* **The task**
Take every line containing "startBuffer" out of the records.
[Opening Task input section]
-- ==== Sys2Proof/Certificates/Slice0/Obligations.lean ====
section
/-!
DEFINITION. The statements for the provers. Each docstring says which rules of the spec the statement rests on; the free
values (`freePorts`, log 8; `Config.freeGroup`, log 25) are unconstrained, so every statement holds for each of them.
-/

open Sys2Proof Sys2Proof.Machine

/-- Decoding the byte the encoder writes gives the instruction back, and the bytes after it. Rests on: opcode_table.json, 30_encoding.md section 4 (R58). The model's choice: the format tags of the table rows are log 3. -/
def Obligations.EncodedInstructionDecodesBack : Prop :=
  ∀ (i : Instr) (rest : List Byte),
    decode (encode i ++ rest) = .ok (i, rest) ∧ decodeTableWord 8 (encodeWord i).toNat = some i

/-- A byte the decoder accepts carries the fixed bits of its instruction's row in the opcode table. Rests on: opcode_table.json, R58, 40_code_table.md sections 5 and 6. The model's choice: which words are read as which format is log 3. -/
def Obligations.DecodedWordHasItsRowsBits : Prop :=
  ∀ (w : Byte) (i : Instr), decodeWord w = some i → w.toNat &&& (tableRow i).1 = (tableRow i).2

/-- The selector words of the operation map decode to their operations; cmd is ignored while rst = 1. Rests on: 30_encoding.md section 4 (R58), 70_reset_and_hazards.md section 1 (R180). -/
def Obligations.CommandWordsDecode : Prop :=
  decodeTableWord 8 0b0000 = some .nop ∧ decodeTableWord 8 0b0001 = some .encode ∧
  decodeTableWord 8 0b0010 = some .decode ∧ decodeTableWord 8 0b0011 = some .encodeUnit ∧
  decodeTableWord 8 0b0100 = some .decodeUnit ∧ decodeTableWord 8 0b0101 = some .encLut ∧
  decodeTableWord 8 0b0110 = some .decLut ∧ decodeTableWord 8 0b0111 = some .reserved ∧
  ∀ c : BitVec 3, decodeWord (0b00001#5 ++ c) = some .construct

/-- A step runs the instruction whose selector byte the host presents, on the state with that presentation on the ports. Rests on: 30_encoding.md section 4 (R58), 95_test_vectors.md section 6. The model's choice: the host's moves as data, and the wait for done, are log 4. -/
def Obligations.StepRunsTheDecodedInstruction : Prop :=
  ∀ (s : State) (i : Instr),
    decodeWord (nextPresentation s).1.inp.sel = some i →
    (s.busy = false ∨ i ≠ .nop) →
    ((nextPresentation s).1.stepwise = false ∨ (i ≠ .encode ∧ i ≠ .decode)) →
    step s = exec i { s with inp := (nextPresentation s).1.inp, host := (nextPresentation s).2 }

/-- What a step does where it runs no instruction: start group by group, go on while busy, or refuse the host move. Rests on: 41_encoder.md section 3 (R134), 42_decoder.md section 3 (R145), 70_reset_and_hazards.md section 3 (R185). The model's choice: the host's moves as data are log 4, running group by group is log 5, the refusals are logs 3, 14 and 28. -/
def Obligations.StepWhereNoInstructionRuns : Prop :=
  ∀ s : State,
    (decodeWord (nextPresentation s).1.inp.sel = some .encode → (nextPresentation s).1.stepwise = true →
      step s = startOnly .encode (present s)) ∧
    (decodeWord (nextPresentation s).1.inp.sel = some .decode → (nextPresentation s).1.stepwise = true →
      step s = startOnly .decode (present s)) ∧
    (decodeWord (nextPresentation s).1.inp.sel = some .nop → s.busy = true →
      (nextPresentation s).1.inp.inLen = s.inp.inLen → (nextPresentation s).1.inp.inMem = s.inp.inMem →
      step s = busyStep (present s)) ∧
    (decodeWord (nextPresentation s).1.inp.sel = some .nop → s.busy = true →
      ((nextPresentation s).1.inp.inLen ≠ s.inp.inLen ∨ (nextPresentation s).1.inp.inMem ≠ s.inp.inMem) →
      step s = .refused .inputChangedWhileBusy) ∧
    (decodeWord (nextPresentation s).1.inp.sel = none →
      step s = .refused (.unknownSelector (nextPresentation s).1.inp.sel))

/-- After withFetchWord, the next step runs exactly the instruction of that table word. Rests on: 30_encoding.md section 4 (R58), 95_test_vectors.md section 6. The model's choice: the host's moves as data and withFetchWord are log 4. -/
def Obligations.FetchWordRunsNext : Prop :=
  ∀ (s : State) (nbits w : Nat) (i : Instr),
    decodeTableWord nbits w = some i →
    step (s.withFetchWord nbits w) =
      exec i { s with constructed := true, busy := false, inp := { s.inp with sel := layoutWord nbits w } }

/-- The encode-table entries of nibbles 0 to 7, each the code word at its place of the source's list. Formalises: R75, R76, R77, R78, R79, R80, R81, R82. -/
def Obligations.EncodeTableRowsZeroToSeven : Prop :=
  ∀ r ∈ ([(0b0000#4, 0b01010#5),
       (0b0001#4, 0b01011#5),
       (0b0010#4, 0b10010#5),
       (0b0011#4, 0b10011#5),
       (0b0100#4, 0b01110#5),
       (0b0101#4, 0b01111#5),
       (0b0110#4, 0b10110#5),
       (0b0111#4, 0b10111#5)] :
      List (Nibble × CodeWord)),
    encRom r.1 = r.2 ∧ codeWords[r.1.toNat]? = some r.2

/-- The encode-table entries of nibbles 8 to 15, each the code word at its place of the source's list. Formalises: R83, R84, R85, R86, R87, R88, R89, R90. -/
def Obligations.EncodeTableRowsEightToFifteen : Prop :=
  ∀ r ∈ ([(0b1000#4, 0b01001#5),
       (0b1001#4, 0b11001#5),
       (0b1010#4, 0b11010#5),
       (0b1011#4, 0b11011#5),
       (0b1100#4, 0b01101#5),
       (0b1101#4, 0b11101#5),
       (0b1110#4, 0b11110#5),
       (0b1111#4, 0b10101#5)] :
      List (Nibble × CodeWord)),
    encRom r.1 = r.2 ∧ codeWords[r.1.toNat]? = some r.2

/-- The decode-table entries of indices 0 to 10, each with its tag, its nibble and its image. Formalises: R91, R92, R93, R94, R95, R96, R97, R98, R99, R100, R101. -/
def Obligations.DecodeTableRowsZeroToTen : Prop :=
  ∀ r ∈ ([(0b00000#5, none, 0b00000#5),
       (0b00001#5, none, 0b00000#5),
       (0b00010#5, none, 0b00000#5),
       (0b00011#5, none, 0b00000#5),
       (0b00100#5, none, 0b00000#5),
       (0b00101#5, none, 0b00000#5),
       (0b00110#5, none, 0b00000#5),
       (0b00111#5, none, 0b00000#5),
       (0b01000#5, none, 0b00000#5),
       (0b01001#5, some 0x8#4, 0b11000#5),
       (0b01010#5, some 0x0#4, 0b10000#5)] :
      List (CodeWord × Option Nibble × BitVec 5)),
    decRom r.1 = r.2.1 ∧ decImage r.2.1 = r.2.2 ∧
    (∀ n : Nibble, r.2.1 = some n → codeWords[n.toNat]? = some r.1) ∧
    (r.2.1 = none → r.1 ∉ codeWords)
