/-- A run with one step for each group left and one more to finish ends idle. -/
theorem runToDone_idle {n : Nat}
    (hn : s.busy = true → s.g ≤ s.op.groups s.nIn ∧ s.op.groups s.nIn < s.g + n)
    (h : runToDone n s = .next t) : t.busy = false := by
  induction n generalizing s with
  | zero =>
    obtain rfl : s = t := Host.Outcome.next.inj h
    cases hb : s.busy with
    | false => rfl
    | true => have := hn hb; omega
  | succ n ih =>
    rcases runToDone_succ_next h with ⟨hb, rfl⟩ | ⟨hb, u, hu, h⟩
    · exact hb
    · refine ih (fun hub => ?_) h
      rcases busyStep_next_cases hu with ⟨hlt, bs, -, rfl⟩ | rfl | ⟨-, d, rfl⟩
      · have := hn hb
        show s.g + 1 ≤ s.op.groups s.nIn ∧ s.op.groups s.nIn < s.g + 1 + n
        omega
      · exact absurd hub (by simp)
      · exact absurd hub (by simp)

theorem bufferRun_of_runToDone
    (h : runToDone (o.groups s.inp.inLen + 1) (startBuffer o (beginCommand s)) = .next t) :
    BufferRun o s t :=
  runToDone_keeps busyStep_keeps_bufferRun (.of_start o s) h

/-- The length of a result that is not a failure (R41). -/
theorem outLen_of_runToDone
    (h : runToDone (o.groups s.inp.inLen + 1) (startBuffer o (beginCommand s)) = .next t) (hs : t.status = .ok) :
    t.outLen = o.groupBytes * o.groups s.inp.inLen := by
  have hrun := bufferRun_of_runToDone h
  have hidle : t.busy = false := runToDone_idle (fun _ => ⟨Nat.zero_le _, by simp⟩) h
  rw [hrun.outLen hs, hrun.allGroups hs hidle]

/-- Groups of `n` bytes leave no gap: what lies in none of the first `k` lies above them all. -/
theorem mul_le_of_outside_groups {n k a : Nat} (h : ∀ g, g < k → a < n * g ∨ n * g + n ≤ a) : n * k ≤ a := by
  induction k with
  | zero => simp
  | succ k ih =>
    have hbelow := ih fun g hg => h g (by omega)
    have hk := h k (by omega)
    rw [Nat.mul_succ]
    omega

/-- An address in no group of the result reads as before the command. -/
theorem read_out_of_runToDone
    (h : runToDone (o.groups s.inp.inLen + 1) (startBuffer o (beginCommand s)) = .next t) (hs : t.status = .ok) {a : Nat}
    (ha : ∀ g, g < o.groups s.inp.inLen → a < o.groupBytes * g ∨ o.groupBytes * g + o.groupBytes ≤ a) :
    t.out.read a = s.out.read a :=
  (bufferRun_of_runToDone h).out hs a (outLen_of_runToDone h hs ▸ mul_le_of_outside_groups ha)

/-- ENCODE never fails (R132). -/
theorem exec_encode_status_ok (h : exec .encode s = .next t) : t.status = .ok := by
  obtain ⟨-, hok⟩ : EncodingOk t := runToDone_keeps busyStep_keeps_encodingOk ⟨rfl, rfl⟩ (exec_encode_next h)
  exact hok

end

/-- Settles O31: each operation is a run, which writes OUT below `out_len` only, and its groups fill what lies below. -/
theorem bufferOperationsWriteOnlyTheirResult : Obligations.BufferOperationsWriteOnlyTheirResult := by
  refine ⟨fun s t h => ?encode, fun s t h => ?decode⟩
  case encode =>
    have hrun := exec_encode_next h
    have hend := bufferRun_of_runToDone hrun
    exact ⟨hend.inp, hend.host, fun a ha => read_out_of_runToDone hrun (exec_encode_status_ok h) ha⟩
  case decode =>
    have hrun := exec_decode_next h
    have hend := bufferRun_of_runToDone hrun
    exact ⟨hend.inp, hend.host, fun hs a ha => read_out_of_runToDone hrun hs ha⟩

/-! ### The codec on whole groups and on what is left over (R37 to R41) -/

/-- Fewer than 4 bytes hold no group to encode (R38). -/
theorem encodeBytes_of_short : ∀ {r : List Byte}, r.length < 4 → encodeBytes r = []
  | [], _ | [_], _ | [_, _], _ | [_, _, _], _ => rfl
  | _ :: _ :: _ :: _ :: _, h => absurd h (by simp)

/-- Fewer than 5 bytes hold no group to decode, so none fails (R39). -/
theorem decodeBytes_of_short : ∀ {r : List Byte}, r.length < 5 → decodeBytes r = some []
  | [], _ | [_], _ | [_, _], _ | [_, _, _], _ | [_, _, _, _], _ => rfl
  | _ :: _ :: _ :: _ :: _ :: _, h => absurd h (by simp)

theorem encodeBytes_group (b0 b1 b2 b3 : Byte) (bs : List Byte) :
    encodeBytes (b0 :: b1 :: b2 :: b3 :: bs) = bytesOfQ (encodeUnit (b0 ++ b1 ++ b2 ++ b3)) ++ encodeBytes bs := rfl

/-- A first group decodes before the rest, and either may fail (R142, R143). -/
theorem decodeBytes_group (c0 c1 c2 c3 c4 : Byte) (cs : List Byte) :
    decodeBytes (c0 :: c1 :: c2 :: c3 :: c4 :: cs) =
      (decodeUnit (c0 ++ c1 ++ c2 ++ c3 ++ c4)).bind fun x => (decodeBytes cs).map (bytesOfG x ++ ·) := by
  rw [decodeBytes]
  cases decodeUnit (c0 ++ c1 ++ c2 ++ c3 ++ c4) <;> cases decodeBytes cs <;> rfl

/-- Whole groups encode on their own, whatever follows them (R132). -/
theorem encodeBytes_append : ∀ {bs : List Byte} (r : List Byte), bs.length % 4 = 0 →
    encodeBytes (bs ++ r) = encodeBytes bs ++ encodeBytes r
  | [], _, _ => rfl
  | [_], _, h | [_, _], _, h | [_, _, _], _, h => absurd h (by simp)
  | b0 :: b1 :: b2 :: b3 :: bs, r, h => by
    have hbs : bs.length % 4 = 0 := (Nat.add_mod_right bs.length 4).symm.trans h
    simp only [List.cons_append, encodeBytes_group, encodeBytes_append r hbs, List.append_assoc]

/-- Whole groups decode on their own, whatever follows them; either part may fail (R142, R143). -/
theorem decodeBytes_append : ∀ {cs : List Byte} (r : List Byte), cs.length % 5 = 0 →
    decodeBytes (cs ++ r) = (decodeBytes cs).bind fun x => (decodeBytes r).map (x ++ ·)
  | [], r, _ => by simp [decodeBytes_of_short]
  | [_], _, h | [_, _], _, h | [_, _, _], _, h | [_, _, _, _], _, h => absurd h (by simp)
  | c0 :: c1 :: c2 :: c3 :: c4 :: cs, r, h => by
    have hcs : cs.length % 5 = 0 := (Nat.add_mod_right cs.length 5).symm.trans h
    simp only [List.cons_append, decodeBytes_group, decodeBytes_append r hcs]
    cases decodeUnit (c0 ++ c1 ++ c2 ++ c3 ++ c4) <;> cases decodeBytes cs <;> cases decodeBytes r <;> simp

/-- Settles O49: the bytes left over are an input of their own that holds no group. -/
theorem trailingBytesAreDropped : Obligations.TrailingBytesAreDropped := by
  refine ⟨fun bs r hbs hr => ?_, fun cs r hcs hr => ?_, fun r => encodeBytes_of_short, fun r => decodeBytes_of_short⟩
  · rw [encodeBytes_append r hbs, encodeBytes_of_short hr, List.append_nil]
  · rw [decodeBytes_append r hcs, decodeBytes_of_short hr]
    simp

theorem length_encodeBytes : ∀ bs : List Byte, (encodeBytes bs).length = bs.length / 4 * 5
  | [] | [_] | [_, _] | [_, _, _] => by simp [encodeBytes_of_short]
  | b0 :: b1 :: b2 :: b3 :: bs => by
    rw [encodeBytes_group, List.length_append, length_encodeBytes bs]
    simp only [bytesOfQ, List.length_cons, List.length_nil]
    omega

theorem length_decodeBytes : ∀ {cs ys : List Byte}, decodeBytes cs = some ys → ys.length = cs.length / 5 * 4
  | [], ys, h | [_], ys, h | [_, _], ys, h | [_, _, _], ys, h | [_, _, _, _], ys, h => by
    obtain rfl : [] = ys := Option.some.inj h
    simp
  | c0 :: c1 :: c2 :: c3 :: c4 :: cs, ys, h => by
    rw [decodeBytes_group] at h
    obtain ⟨x, -, h⟩ := Option.bind_eq_some_iff.mp h
    obtain ⟨zs, hzs, rfl⟩ := Option.map_eq_some_iff.mp h
    rw [List.length_append, length_decodeBytes hzs]
    simp only [bytesOfG, List.length_cons, List.length_nil]
    omega

/-- Settles O29: the registers by the run of each operation, the sequences group by group. -/
theorem resultLengths : Obligations.ResultLengths := by
  refine ⟨fun s t h => ?_, fun s t h hs => ?_, length_encodeBytes, fun cs ys => length_decodeBytes⟩
  · rw [outLen_of_runToDone (exec_encode_next h) (exec_encode_status_ok h), Nat.mul_comm]
    rfl
  · rw [outLen_of_runToDone (exec_decode_next h) hs, Nat.mul_comm]
    rfl

end Sys2Proof.Machine
end

section
/-!
PROOFS of the family 30_encoding.md: the operand formats of a byte and of a group (R51 to R54), the opcode table read and
written (R58), what a step does with the instruction it decodes (R58), and the reserved command (R59).
-/

namespace Sys2Proof.Machine

/-! ### Parts of a bit vector -/

/-- A part of a part is a part of the whole. -/
theorem extractLsb'_extractLsb' {w : Nat} (x : BitVec w) {k len a n : Nat} (h : a + n ≤ len) :
    (x.extractLsb' k len).extractLsb' a n = x.extractLsb' (k + a) n := by
  ext i hi
  have hlt : a + i < len := by omega
  simp [hlt, Nat.add_assoc]

/-- Bits `[k + n - 1 : k]` are what shifting right by `k` and masking with `n` ones leaves (R51, R53). -/
theorem setWidth_extractLsb' {w : Nat} (x : BitVec w) (k : Nat) {n : Nat} (h : n ≤ w) :
    (x.extractLsb' k n).setWidth w = (x >>> k) &&& BitVec.ofNat w (2 ^ n - 1) := by
  have hlt : 2 ^ n - 1 < 2 ^ w :=
    Nat.lt_of_lt_of_le (Nat.sub_lt (Nat.two_pow_pos n) Nat.one_pos) (Nat.pow_le_pow_right (by decide) h)
  apply BitVec.eq_of_toNat_eq
  rw [BitVec.toNat_setWidth_of_le h, BitVec.extractLsb'_toNat, BitVec.toNat_and, BitVec.toNat_ushiftRight,
    BitVec.toNat_ofNat, Nat.mod_eq_of_lt hlt, Nat.and_two_pow_sub_one_eq_mod]

/-! ### The two nibbles of a byte (R51) -/

theorem pairNibbles_hiNibble_loNibble (x : Byte) : pairNibbles (hiNibble x) (loNibble x) = x :=
  BitVec.extractLsb'_append_extractLsb'

theorem pairNibbles_eq_or (hi lo : Nibble) : pairNibbles hi lo = (hi.setWidth 8 <<< 4) ||| lo.setWidth 8 := by
  rw [← BitVec.setWidth_append_eq_shiftLeft_setWidth_or]
  exact (BitVec.setWidth_eq _).symm

/-- Settles O53: nothing lies above the high nibble, so shifting leaves it alone, and the low one is what the mask keeps. -/
theorem bytesSplitIntoNibbles : Obligations.BytesSplitIntoNibbles := by
  intro x
  have hhi : (hiNibble x).setWidth 8 = x >>> 4 := by
    rw [BitVec.setWidth_eq_append (by decide), BitVec.ushiftRight_eq_extractLsb'_of_lt (by decide)]
    rfl
  have hlo : (loNibble x).setWidth 8 = x &&& 0xF#8 := by
    rw [loNibble, setWidth_extractLsb' x 0 (by decide), BitVec.ushiftRight_zero]
    rfl
  exact ⟨hhi, hlo, rfl, rfl, (pairNibbles_hiNibble_loNibble x).symm, pairNibbles_eq_or _ _⟩

/-! ### The 8 fields of an encoded group (R52, R53) -/

/-- The fields of an encoded group, the most significant one first. -/
def fieldsOf (q : Q40) : List CodeWord := (List.range 8).map (fieldOf q)

/-- The nibbles of a decoded group, the most significant one first. -/
def nibblesOf (x : G32) : List Nibble := (List.range 8).map (nibbleOf x)

theorem getElem?_fieldsOf (q : Q40) {j : Nat} (h : j < 8) : (fieldsOf q)[j]? = some (fieldOf q j) := by
  simp [fieldsOf, h]

/-- Packing 8 code words and cutting the group into its fields gives them back. -/
theorem fieldsOf_packFields (c0 c1 c2 c3 c4 c5 c6 c7 : CodeWord) :
    fieldsOf (packFields c0 c1 c2 c3 c4 c5 c6 c7) = [c0, c1, c2, c3, c4, c5, c6, c7] := by
  simp (disch := decide) only [fieldsOf, List.range, List.range.loop, List.map_cons, List.map_nil, fieldOf, packFields,
    Nat.reduceMul, Nat.reduceSub, BitVec.extractLsb'_append_eq_of_le, BitVec.extractLsb'_append_eq_right,
    BitVec.extractLsb'_eq_self]

/-- ENCODE_UNIT looks up each nibble in its place (R130). -/
theorem fieldsOf_encodeUnit (x : G32) : fieldsOf (encodeUnit x) = (nibblesOf x).map encRom :=
  fieldsOf_packFields ..

/-- The nibbles of 4 bytes in buffer order: each byte's high one first (R51, R52). -/
theorem nibblesOf_append (b0 b1 b2 b3 : Byte) :
    nibblesOf (b0 ++ b1 ++ b2 ++ b3) =
      [hiNibble b0, loNibble b0, hiNibble b1, loNibble b1, hiNibble b2, loNibble b2, hiNibble b3, loNibble b3] := by
  simp (disch := decide) only [nibblesOf, List.range, List.range.loop, List.map_cons, List.map_nil, nibbleOf, hiNibble,
    loNibble, Nat.reduceMul, Nat.reduceSub, BitVec.extractLsb'_append_eq_of_le, BitVec.extractLsb'_append_eq_of_add_le]

/-- Settles O52: the fields of a packed group are its code words, and those of an encoded group the code words of its
nibbles. -/
theorem fieldsOfAnEncodedGroup : Obligations.FieldsOfAnEncodedGroup := by
  refine ⟨fun c0 c1 c2 c3 c4 c5 c6 c7 => ⟨rfl, fun j hj => ?packed⟩, fun q j _ => ?masked,
    fun b0 b1 b2 b3 j hj => ?encoded⟩
  case packed =>
    rw [← fieldsOf_packFields c0 c1 c2 c3 c4 c5 c6 c7, getElem?_fieldsOf _ hj]
    rfl
  case masked => exact setWidth_extractLsb' q (35 - 5 * j) (by decide)
  case encoded =>
    have hfields := fieldsOf_encodeUnit (b0 ++ b1 ++ b2 ++ b3)
    rw [nibblesOf_append] at hfields
    exact (getElem?_fieldsOf _ hj).symm.trans (congrArg (·[j]?) hfields)
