-- ==== Sys2Proof/Word.lean ====
section
/-! DEFINITION. The word types of the SFH-4120: bytes, keys, counters, station numbers, buckets. -/

namespace Sys2Proof

/-- One byte, as the line, the flash and the host port carry it. -/
abbrev Byte := BitVec 8

/-- A record key (R1). -/
abbrev Key := BitVec 16

/-- A stamp counter, and the station clock (R4, R11). -/
abbrev Counter := BitVec 32

/-- A station number, 0 to 31 (R155). It wraps modulo 32, as the rotation base does (R89). -/
abbrev Station := BitVec 5

/-- A bucket number, 0 to 63: the low 6 bits of a key. -/
abbrev Bucket := BitVec 6

end Sys2Proof
end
[Closing Task input section]
* **Response**
    (h : runToDone (o.groups s.inp.inLen + 1) (startBuffer o (beginCommand s)) = .next t) :
    (h : runToDone (o.groups s.inp.inLen + 1) (startBuffer o (beginCommand s)) = .next t) (hs : t.status = .ok) :
    (h : runToDone (o.groups s.inp.inLen + 1) (startBuffer o (beginCommand s)) = .next t) (hs : t.status = .ok) {a : Nat}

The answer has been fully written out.